WORK INSTRUCTIONS -
Would you please output, word for word, the span of the listing below that opens on the line containing "decodeTableWord 32 0x61009B83" and closes on the line containing "decodeTableWord 32 0x38227A19"? Include both ends and nothing more.

DATA SECTION -
▬▬▬▬▬▬

-- ==== Sys2Proof/Laws/State.lean ====
section
/-!
SUPPORT. One law per field and update of the state, and what each agent reads after each update, so that no proof unfolds a
record update.
-/

namespace Sys2Proof.Machine.State

/-! ### setThread -/

@[simp] theorem setThread_cur (s : State) (t : Nat) (th : Thread) : (s.setThread t th).cur = s.cur := rfl
@[simp] theorem setThread_now (s : State) (t : Nat) (th : Thread) : (s.setThread t th).now = s.now := rfl
@[simp] theorem setThread_slot (s : State) (t : Nat) (th : Thread) : (s.setThread t th).slot = s.slot := rfl
@[simp] theorem setThread_arg (s : State) (t : Nat) (th : Thread) : (s.setThread t th).arg = s.arg := rfl
@[simp] theorem setThread_agenda (s : State) (t : Nat) (th : Thread) : (s.setThread t th).agenda = s.agenda := rfl
@[simp] theorem setThread_pending (s : State) (t : Nat) (th : Thread) : (s.setThread t th).pending = s.pending := rfl
@[simp] theorem setThread_free (s : State) (t : Nat) (th : Thread) : (s.setThread t th).free = s.free := rfl
@[simp] theorem setThread_nextId (s : State) (t : Nat) (th : Thread) : (s.setThread t th).nextId = s.nextId := rfl
@[simp] theorem setThread_power (s : State) (t : Nat) (th : Thread) : (s.setThread t th).power = s.power := rfl
@[simp] theorem setThread_threads (s : State) (t : Nat) (th : Thread) : (s.setThread t th).threads = s.threads.set Thread.init t th := rfl
@[simp] theorem setThread_cores (s : State) (t : Nat) (th : Thread) : (s.setThread t th).cores = s.cores := rfl
@[simp] theorem setThread_clusters (s : State) (t : Nat) (th : Thread) : (s.setThread t th).clusters = s.clusters := rfl
@[simp] theorem setThread_ports (s : State) (t : Nat) (th : Thread) : (s.setThread t th).ports = s.ports := rfl
@[simp] theorem setThread_dies (s : State) (t : Nat) (th : Thread) : (s.setThread t th).dies = s.dies := rfl
@[simp] theorem setThread_mem (s : State) (t : Nat) (th : Thread) : (s.setThread t th).mem = s.mem := rfl
@[simp] theorem setThread_fe (s : State) (t : Nat) (th : Thread) : (s.setThread t th).fe = s.fe := rfl
@[simp] theorem setThread_tags (s : State) (t : Nat) (th : Thread) : (s.setThread t th).tags = s.tags := rfl
@[simp] theorem setThread_poison (s : State) (t : Nat) (th : Thread) : (s.setThread t th).poison = s.poison := rfl
@[simp] theorem setThread_stamps (s : State) (t : Nat) (th : Thread) : (s.setThread t th).stamps = s.stamps := rfl
@[simp] theorem setThread_replicas (s : State) (t : Nat) (th : Thread) : (s.setThread t th).replicas = s.replicas := rfl
@[simp] theorem setThread_asids (s : State) (t : Nat) (th : Thread) : (s.setThread t th).asids = s.asids := rfl
@[simp] theorem setThread_pkgId (s : State) (t : Nat) (th : Thread) : (s.setThread t th).pkgId = s.pkgId := rfl
@[simp] theorem setThread_comps (s : State) (t : Nat) (th : Thread) : (s.setThread t th).comps = s.comps := rfl
@[simp] theorem setThread_steps (s : State) (t : Nat) (th : Thread) : (s.setThread t th).steps = s.steps := rfl
@[simp] theorem setThread_slots (s : State) (t : Nat) (th : Thread) : (s.setThread t th).slots = s.slots := rfl
@[simp] theorem setThread_mailboxes (s : State) (t : Nat) (th : Thread) : (s.setThread t th).mailboxes = s.mailboxes := rfl
@[simp] theorem setThread_faultsvcs (s : State) (t : Nat) (th : Thread) : (s.setThread t th).faultsvcs = s.faultsvcs := rfl
@[simp] theorem setThread_resident (s : State) (t : Nat) (th : Thread) : (s.setThread t th).resident = s.resident := rfl
@[simp] theorem setThread_epoch (s : State) (t : Nat) (th : Thread) : (s.setThread t th).epoch = s.epoch := rfl
@[simp] theorem setThread_residentAt (s : State) (t : Nat) (th : Thread) : (s.setThread t th).residentAt = s.residentAt := rfl
@[simp] theorem setThread_digest (s : State) (t : Nat) (th : Thread) : (s.setThread t th).digest = s.digest := rfl
@[simp] theorem setThread_tabDigest (s : State) (t : Nat) (th : Thread) : (s.setThread t th).tabDigest = s.tabDigest := rfl
@[simp] theorem setThread_held (s : State) (t : Nat) (th : Thread) : (s.setThread t th).held = s.held := rfl
@[simp] theorem setThread_ended (s : State) (t : Nat) (th : Thread) : (s.setThread t th).ended = s.ended := rfl
@[simp] theorem setThread_damaged (s : State) (t : Nat) (th : Thread) : (s.setThread t th).damaged = s.damaged := rfl
@[simp] theorem setThread_stepsOver (s : State) (t : Nat) (th : Thread) : (s.setThread t th).stepsOver = s.stepsOver := rfl
@[simp] theorem setThread_suspended (s : State) (t : Nat) (th : Thread) : (s.setThread t th).suspended = s.suspended := rfl
@[simp] theorem setThread_net (s : State) (t : Nat) (th : Thread) : (s.setThread t th).net = s.net := rfl
@[simp] theorem setThread_pfaults (s : State) (t : Nat) (th : Thread) : (s.setThread t th).pfaults = s.pfaults := rfl
@[simp] theorem setThread_cwWrites (s : State) (t : Nat) (th : Thread) : (s.setThread t th).cwWrites = s.cwWrites := rfl
@[simp] theorem setThread_wakes (s : State) (t : Nat) (th : Thread) : (s.setThread t th).wakes = s.wakes := rfl
@[simp] theorem setThread_fwakes (s : State) (t : Nat) (th : Thread) : (s.setThread t th).fwakes = s.fwakes := rfl
@[simp] theorem setThread_transit (s : State) (t : Nat) (th : Thread) : (s.setThread t th).transit = s.transit := rfl
@[simp] theorem setThread_creditsBack (s : State) (t : Nat) (th : Thread) : (s.setThread t th).creditsBack = s.creditsBack := rfl
@[simp] theorem setThread_steals (s : State) (t : Nat) (th : Thread) : (s.setThread t th).steals = s.steals := rfl
@[simp] theorem setThread_joins (s : State) (t : Nat) (th : Thread) : (s.setThread t th).joins = s.joins := rfl
@[simp] theorem setThread_clock (s : State) (t : Nat) (th : Thread) : (s.setThread t th).clock = s.clock := rfl
@[simp] theorem setThread_mgmt (s : State) (t : Nat) (th : Thread) : (s.setThread t th).mgmt = s.mgmt := rfl
@[simp] theorem setThread_gws (s : State) (t : Nat) (th : Thread) : (s.setThread t th).gws = s.gws := rfl
@[simp] theorem setThread_links (s : State) (t : Nat) (th : Thread) : (s.setThread t th).links = s.links := rfl
@[simp] theorem setThread_ergs (s : State) (t : Nat) (th : Thread) : (s.setThread t th).ergs = s.ergs := rfl
@[simp] theorem setThread_rx (s : State) (t : Nat) (th : Thread) : (s.setThread t th).rx = s.rx := rfl
@[simp] theorem setThread_fuses (s : State) (t : Nat) (th : Thread) : (s.setThread t th).fuses = s.fuses := rfl
@[simp] theorem setThread_mins (s : State) (t : Nat) (th : Thread) : (s.setThread t th).mins = s.mins := rfl
@[simp] theorem setThread_corrected (s : State) (t : Nat) (th : Thread) : (s.setThread t th).corrected = s.corrected := rfl
@[simp] theorem setThread_out (s : State) (t : Nat) (th : Thread) : (s.setThread t th).out = s.out := rfl
@[simp] theorem setThread_at_core (s : State) (t : Nat) (th : Thread) (n : Nat) : (s.setThread t th).core n = s.core n := rfl
@[simp] theorem setThread_at_cluster (s : State) (t : Nat) (th : Thread) (n : Nat) : (s.setThread t th).cluster n = s.cluster n := rfl
@[simp] theorem setThread_at_port (s : State) (t : Nat) (th : Thread) (n : Nat) : (s.setThread t th).port n = s.port n := rfl
@[simp] theorem setThread_at_die (s : State) (t : Nat) (th : Thread) (n : Nat) : (s.setThread t th).die n = s.die n := rfl
@[simp] theorem setThread_at_gw (s : State) (t : Nat) (th : Thread) (n : Nat) : (s.setThread t th).gw n = s.gw n := rfl
@[simp] theorem setThread_at_link (s : State) (t : Nat) (th : Thread) (n : Nat) : (s.setThread t th).link n = s.link n := rfl
@[simp] theorem setThread_at_erg (s : State) (t : Nat) (th : Thread) (n : Nat) : (s.setThread t th).erg n = s.erg n := rfl
@[simp] theorem setThread_at_rxBuf (s : State) (t : Nat) (th : Thread) (n : Nat) : (s.setThread t th).rxBuf n = s.rxBuf n := rfl
@[simp] theorem setThread_at_comp (s : State) (t : Nat) (th : Thread) (n : Nat) : (s.setThread t th).comp n = s.comp n := rfl
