-- ==== Sys2Proof/Tests/Slice0.lean ====
section
/-!
SUPPORT. Tests. The words are written out field by field from the encodings of spec/opcode_table.json and 05 R44 to R88;
expected results are worked out by hand from the rules that each test names.
-/

namespace Sys2Proof.Tests

open Sys2Proof.Machine Sys2Proof.Spec

set_option Elab.async false

/-! ### Words of the encodings, one for each constructor that has one -/

/-- Words of the alu group. -/
theorem test_decode_alu :
    decodeTableWord 32 0x00208B03 = some (.add 22 8 16) ∧
    decodeTableWord 32 0x005A6A03 = some (.sub 20 6 13) ∧
    decodeTableWord 32 0x009C8C83 = some (.and 25 8 14) ∧
    decodeTableWord 32 0x00E06A03 = some (.or 20 6 16) ∧
    decodeTableWord 32 0x01206A83 = some (.xor 21 6 16) ∧
    decodeTableWord 32 0x01608B83 = some (.andn 23 8 16) ∧
    decodeTableWord 32 0x01A0AB03 = some (.slt 22 10 16) ∧
    decodeTableWord 32 0x01DA7A03 = some (.sltu 20 7 13) ∧
    decodeTableWord 32 0x101C7A83 = some (.sll 21 7 14) ∧
    decodeTableWord 32 0x105C8A03 = some (.srl 20 8 14) ∧
    decodeTableWord 32 0x109E7B83 = some (.sra 23 7 15) ∧
    decodeTableWord 32 0x10E0AA83 = some (.fshl 21 10 16) ∧
    decodeTableWord 32 0x11206A03 = some (.fshr 20 6 16) ∧
    decodeTableWord 32 0x201AAA83 = some (.min 21 10 13) ∧
    decodeTableWord 32 0x20607983 = some (.minu 19 7 16) ∧
    decodeTableWord 32 0x209E7B83 = some (.max 23 7 15) ∧
    decodeTableWord 32 0x20E49A83 = some (.maxu 21 9 18) ∧
    decodeTableWord 32 0x3022AC03 = some (.mul 24 10 17) ∧
    decodeTableWord 32 0x305A9B83 = some (.mulh 23 9 13) ∧
    decodeTableWord 32 0x30A06A83 = some (.mulhu 21 6 16) ∧
    decodeTableWord 32 0x31249A03 = some (.div 20 9 18) ∧
    decodeTableWord 32 0x315E6C83 = some (.divu 25 6 15) ∧
    decodeTableWord 32 0x319AAA83 = some (.rem 21 10 13) ∧
    decodeTableWord 32 0x31E07983 = some (.remu 19 7 16) ∧
    decodeTableWord 32 0x6000A983 = some (.clz 19 10) ∧
    decodeTableWord 32 0x60408A03 = some (.ctz 20 8) ∧
    decodeTableWord 32 0x6080A983 = some (.popc 19 10) ∧
    decodeTableWord 32 0x60C07B83 = some (.sextw 23 7) ∧
    decodeTableWord 32 0x61009B83 = some (.zextw 23 9) ∧
    decodeTableWord 32 0x61407A83 = some (.bswap 21 7) := by
  decide +kernel

/-- Words of the imm group. -/
theorem test_decode_imm :
    decodeTableWord 32 0x9A508B05 = some (.addi 22 8 0x9a5) ∧
    decodeTableWord 32 0x9A52AB05 = some (.slti 22 10 0x9a5) ∧
    decodeTableWord 32 0x9A547A05 = some (.sltiu 20 7 0x9a5) ∧
    decodeTableWord 32 0x9A566A85 = some (.xori 21 6 0x9a5) ∧
    decodeTableWord 32 0x9A586A05 = some (.ori 20 6 0x9a5) ∧
    decodeTableWord 32 0x9A6A8C85 = some (.andi 25 8 0x9a6) ∧
    decodeTableWord 32 0x03FC7A85 = some (.slli 21 7 63) ∧
    decodeTableWord 32 0x07FC8A05 = some (.srli 20 8 63) ∧
    decodeTableWord 32 0x0BEC7B85 = some (.srai 23 7 62) ∧
    decodeTableWord 32 0x8F0F1A07 = some (.lui 20 0x8F0F1) ∧
    decodeTableWord 32 0x8F0F1C09 = some (.auipc 24 0x8F0F1) := by
  decide +kernel

/-- Words of the control group. -/
theorem test_decode_control :
    decodeTableWord 32 0x9A1A8291 = some (.beq 8 13 0x9a5) ∧
    decodeTableWord 32 0x9A60A291 = some (.bne 10 16 0x9a5) ∧
    decodeTableWord 32 0x9B228311 = some (.blt 8 17 0x9a6) ∧
    decodeTableWord 32 0x9B5E8391 = some (.bge 8 15 0x9a7) ∧
    decodeTableWord 32 0x9B9CA311 = some (.bltu 10 14 0x9a6) ∧
    decodeTableWord 32 0x9BE4A391 = some (.bgeu 10 18 0x9a7) ∧
    decodeTableWord 32 0x8F0F1B13 = some (.jal 22 0x8F0F1) ∧
    decodeTableWord 32 0x9A706C15 = some (.jalr 24 6 0x9a7) ∧
    decodeTableWord 32 0x9A56A795 = some (.btag .s 15 10 0x9a5) ∧
    decodeTableWord 32 0x9A628017 = some (.loop 1 8 0x9a6) ∧
    decodeTableWord 32 0x9A673B17 = some (.loopi 1 723 0x9a6) := by
  decide +kernel

/-- Words of the fp group. -/
theorem test_decode_fp :
    decodeTableWord 32 0x0F20A999 = some (.fadd .d .rup 19 10 16) ∧
    decodeTableWord 32 0x109A8C19 = some (.fsub .h .rtz 24 8 13) ∧
    decodeTableWord 32 0x18627A99 = some (.fmul .h .rne 21 7 17) ∧
    decodeTableWord 32 0x22246C19 = some (.fdiv .bf .dyn 24 6 18) ∧
    decodeTableWord 32 0x28006999 = some (.fsqrt .h .dyn 19 6) ∧
    decodeTableWord 32 0x341A7C99 = some (.fmin .s 25 7 13) ∧
    decodeTableWord 32 0x305E9A19 = some (.fmax .h 20 9 15) ∧
    decodeTableWord 32 0x38227A19 = some (.feq .h 20 7 17) ∧
    decodeTableWord 32 0x3C5E7B99 = some (.flt .s 23 7 15) ∧
    decodeTableWord 32 0x3EA47B19 = some (.fle .d 22 7 18) ∧
    decodeTableWord 32 0x40007C99 = some (.fclass .h 25 7) ∧
    decodeTableWord 32 0x481E7B99 = some (.fsgnj .h 23 7 15) ∧
    decodeTableWord 32 0x56808999 = some (.fcvtToFp .d .rtz .fp32 19 8) ∧
    decodeTableWord 32 0x5E407B19 = some (.fcvtSat .d .rne .fp32 22 7) ∧
    decodeTableWord 32 0x670CAC19 = some (.fcvtToInt .d .rup .int32 24 10) ∧
    decodeTableWord 32 0x32DE999B = some (.fma .h .rdn 19 9 15 25) := by
  decide +kernel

▬▬▬▬▬▬

FINAL ANSWER -
    decodeTableWord 32 0x61009B83 = some (.zextw 23 9) ∧
    decodeTableWord 32 0x61407A83 = some (.bswap 21 7) := by
  decide +kernel

/-- Words of the imm group. -/
theorem test_decode_imm :
    decodeTableWord 32 0x9A508B05 = some (.addi 22 8 0x9a5) ∧
    decodeTableWord 32 0x9A52AB05 = some (.slti 22 10 0x9a5) ∧
    decodeTableWord 32 0x9A547A05 = some (.sltiu 20 7 0x9a5) ∧
    decodeTableWord 32 0x9A566A85 = some (.xori 21 6 0x9a5) ∧
    decodeTableWord 32 0x9A586A05 = some (.ori 20 6 0x9a5) ∧
    decodeTableWord 32 0x9A6A8C85 = some (.andi 25 8 0x9a6) ∧
    decodeTableWord 32 0x03FC7A85 = some (.slli 21 7 63) ∧
    decodeTableWord 32 0x07FC8A05 = some (.srli 20 8 63) ∧
    decodeTableWord 32 0x0BEC7B85 = some (.srai 23 7 62) ∧
    decodeTableWord 32 0x8F0F1A07 = some (.lui 20 0x8F0F1) ∧
    decodeTableWord 32 0x8F0F1C09 = some (.auipc 24 0x8F0F1) := by
  decide +kernel

/-- Words of the control group. -/
theorem test_decode_control :
    decodeTableWord 32 0x9A1A8291 = some (.beq 8 13 0x9a5) ∧
    decodeTableWord 32 0x9A60A291 = some (.bne 10 16 0x9a5) ∧
    decodeTableWord 32 0x9B228311 = some (.blt 8 17 0x9a6) ∧
    decodeTableWord 32 0x9B5E8391 = some (.bge 8 15 0x9a7) ∧
    decodeTableWord 32 0x9B9CA311 = some (.bltu 10 14 0x9a6) ∧
    decodeTableWord 32 0x9BE4A391 = some (.bgeu 10 18 0x9a7) ∧
    decodeTableWord 32 0x8F0F1B13 = some (.jal 22 0x8F0F1) ∧
    decodeTableWord 32 0x9A706C15 = some (.jalr 24 6 0x9a7) ∧
    decodeTableWord 32 0x9A56A795 = some (.btag .s 15 10 0x9a5) ∧
    decodeTableWord 32 0x9A628017 = some (.loop 1 8 0x9a6) ∧
    decodeTableWord 32 0x9A673B17 = some (.loopi 1 723 0x9a6) := by
  decide +kernel

/-- Words of the fp group. -/
theorem test_decode_fp :
    decodeTableWord 32 0x0F20A999 = some (.fadd .d .rup 19 10 16) ∧
    decodeTableWord 32 0x109A8C19 = some (.fsub .h .rtz 24 8 13) ∧
    decodeTableWord 32 0x18627A99 = some (.fmul .h .rne 21 7 17) ∧
    decodeTableWord 32 0x22246C19 = some (.fdiv .bf .dyn 24 6 18) ∧
    decodeTableWord 32 0x28006999 = some (.fsqrt .h .dyn 19 6) ∧
    decodeTableWord 32 0x341A7C99 = some (.fmin .s 25 7 13) ∧
    decodeTableWord 32 0x305E9A19 = some (.fmax .h 20 9 15) ∧
    decodeTableWord 32 0x38227A19 = some (.feq .h 20 7 17) ∧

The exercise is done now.